Sometimes life really sucks.. so sorry to hear this.


----------



## arktixan (Mar 30, 2010)

Let's hope things turn around quickly! xD


----------



## bettaforu (Sep 6, 2009)

Well someone upstairs must like me  I just found my Tibee is NOT dead, but alive and well. I was absolutely certain that dead shrimp was my black/white Tibee this one.

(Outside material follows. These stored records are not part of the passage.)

-- ==== Sys2Proof/Machine/Fabric.lean ====
section
/-!
DEFINITION. Fabric instructions of waves (R158, R441 to R448) and the ports (R395, R397, R399, R423, R485): bulk
transfers, remote words, the pod step as a wave sees it, arrival targets, link control and link events.
-/
namespace Sys2Proof.Machine

/-! ### Membership at issue (R441, R453) -/

/-- FAB_NOT_MEMBER of a device that takes part in no pod. -/
def State.noPodTrap (s : State) : State := s.trap Code.fabNotMember (BitVec.ofNat 64 (2 ^ 32))

/-- The same for an instruction with a remote address, whose target it names (R400, R452); an address that leads to no remote page leaves
TARGET 0. -/
def State.noPodAt (s : State) (va : Nat) : State := match s.trans s.myGang.asid va with
  | .miss => (s.miss s.myGang.asid va).hold
  | .ok p _ => s.trap Code.fabNotMember (s.notMemberInfo (if pteRmt p then pteDev p else 0))
  | .fault _ => s.noPodTrap

/-- The device takes part in a pod (R441, R495). -/
def State.inPod (s : State) : Bool := s.pod.isSome && !s.step.left

/-! ### Bulk transfers (R442 to R444) -/

/-- The runs of a remote region, one per 64-byte block of its addresses (R396). -/
def State.blockRuns (s : State) (asid : BitVec 16) (va n : Nat) : List RemRun :=
  if n = 0 then []
  else (List.range ((va + n - 1) / 64 - va / 64 + 1)).filterMap fun i =>
    let a := max va (64 * (va / 64 + i))
    let len := min (va + n) (64 * (va / 64 + i + 1)) - a
    match s.trans asid a with
    | .ok p span => some (RemRun.plain (pteDev p) (ptePa p span a) (a - va) len)
    | _ => none

/-- The checks and waits that a fabric command shares with its peers: its ranges, the step outcome for a write (R409; a read is accepted and
held, R444), the release, and a tracker entry. The wait for the release is none that R49 lists (log 104), the other two are (R49, R409). -/
def State.fabric (s : State) (x : EArgs) (write : Bool) (rs : List Range) (k : State → State) : State :=
  match s.checkAll s.myGang.asid rs with
  | .miss s => s.hold
  | .fault f => s.addrTrap f
  | .ok =>
    if !s.relDone x then s.hold
    else if (write && s.outcomePending) || !s.trackerRoom s.wave.core then s.block
    else k s

/-- The local side of a bulk transfer: nothing to check in the vault (R214, R442). -/
def localRange (lv : Bool) (need : Need) (a : Word) (n : Nat) : List Range := if lv then [] else [⟨need, a.toNat, n, 4⟩]

/-- Fields of the flags word of a bulk transfer (R442). -/
def blkLen (b : Word) : Nat := Bits.of b 31 0
def blkEntry (b : Word) : Option (BitVec 8) := if b.getLsbD 40 then some (BitVec.ofNat 8 (Bits.of b 39 32)) else none
def blkLv (b : Word) : Bool := b.getLsbD 41

/-- A misaligned address of a pair, the lower one if both are (R442, R463). -/
def pairFault (src dst : Word) (srcW dstW : Bool) : Option AddrFault :=
  let f (a : Word) (w : Bool) : List AddrFault := if a.toNat % 4 = 0 then [] else [⟨a.toNat, Code.align, faultInfo a.toNat w⟩]
  lowestFault (f src srcW ++ f dst dstW)

/-- Who sends the pieces of a command. -/
def Cmd.sender (c : Cmd) (launch : Nat) (rlx : Bool) (entry : Option (BitVec 8)) : Sender :=
  ⟨none, some c.id, c.pc, c.waveid, c.wave, c.gang, some launch, rlx, entry, c.eng == engCol⟩

/-- Issue a bulk transfer over the pair at S[A] once its length and alignment are right. -/
def State.bulk (s : State) (x : EArgs) (d a b : BitVec 7) (write : Bool) (k : Word → Word → State → State) : Out :=
  s.engine x (decide (a.toNat ≠ 127)) [{ (x.a a.toNat) with regs := [a.toNat, a.toNat + 1] }, x.b b.toNat] [sOp d.toNat] fun s =>
    let w := s.wave
    let src := w.sreg a.toNat
    let dst := w.sreg (a.toNat + 1)
    let f := w.sreg b.toNat
    if !s.inPod then s.noPodAt (if write then dst else src).toNat
    else match pairFault src dst false true with
      | some f => s.addrTrap f
      | none =>
        if blkLen f % 4 ≠ 0 then s.answer x d.toNat (s.refusal engFab stBadDesc)
        else if blkLen f = 0 then s.answer x d.toNat (engWord engFab 0 0)
        else
          let lv := blkLv f
          let rs := if write then ⟨.rmtWrite, dst.toNat, blkLen f, 4⟩ :: localRange lv .engRead src (blkLen f)
            else ⟨.rmtRead, src.toNat, blkLen f, 4⟩ :: localRange lv .engWrite dst (blkLen f)
          s.fabric x write rs (k src dst)

/-- `fblkw` (R443): the source is read by the engine, and the pieces leave in ascending address order. -/
def State.fblkwOp (s : State) (x : EArgs) (d a b : BitVec 7) : Out :=
  s.bulk x d a b true fun src dst s =>
    let f := s.wave.sreg b.toNat
    let runs := s.blockRuns s.myGang.asid dst.toNat (blkLen f)
    match s.spillCheck (runs.map (·.dev)) with
    | some dev => s.trap Code.stepSpillFull (dev.setWidth 64)
    | none =>
      let (bytes, e) := Eng.read { s := s, via := some (s.myTlb, s.me) } s.wave.gang ⟨blkLv f, src⟩ (blkLen f)
      let s := if e.ungranted then e.s.modWave fun w => { w with vstat := w.vstat ||| 1 } else e.s
      let (c, s) := s.newCmd engFab 0 (some d.toNat) (.bulkWrite []) x.acqScope
      let (s, ps) := s.sendRuns (c.sender s.myGang.launch x.rlx (blkEntry f)) bytes runs
      s.accept x { c with status := .running, pieces := ps, word := engWord engFab 0 runs.length, bad := e.bad }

I think it must have been one of my BKK....it was so dried out and all I could see was the black/white on it, and I couldn't find this one anywhere, so I thought it was her!

THANK YOU LORD!


----------



## Egonsgirl (Feb 28, 2012)

That is so awesome.... Maybe this year may have a few good days.  YAY!!


----------



## Dman (May 1, 2012)

I love that red tiger  never see them anywhere


----------



## arktixan (Mar 30, 2010)

Hooray! 

That's excellent News!


----------



## Fishfur (Mar 4, 2012)

Yahoo... good news.. nice to hear for a change !


----------



## bettaforu (Sep 6, 2009)

Matt took all the Red Tigers  Hopefully he can breed enough to supply GTA members down the road


----------



## Dman (May 1, 2012)

bettaforu said:


> Matt took all the Red Tigers  Hopefully he can breed enough to supply GTA members down the road


I wasn't aware you sold them, wish I knew, I asked you a long time about them :S


----------



## bettaforu (Sep 6, 2009)

Andrew, they were posted on the classified section for a few days. 

Matt was the 2nd person to contact me about them....the 1st one said he wanted them then never got back to me . 

Sorry but, I didn't remember who all said they were interested in them, so I just posted the ad and figured everyone would see it and pm me.


----------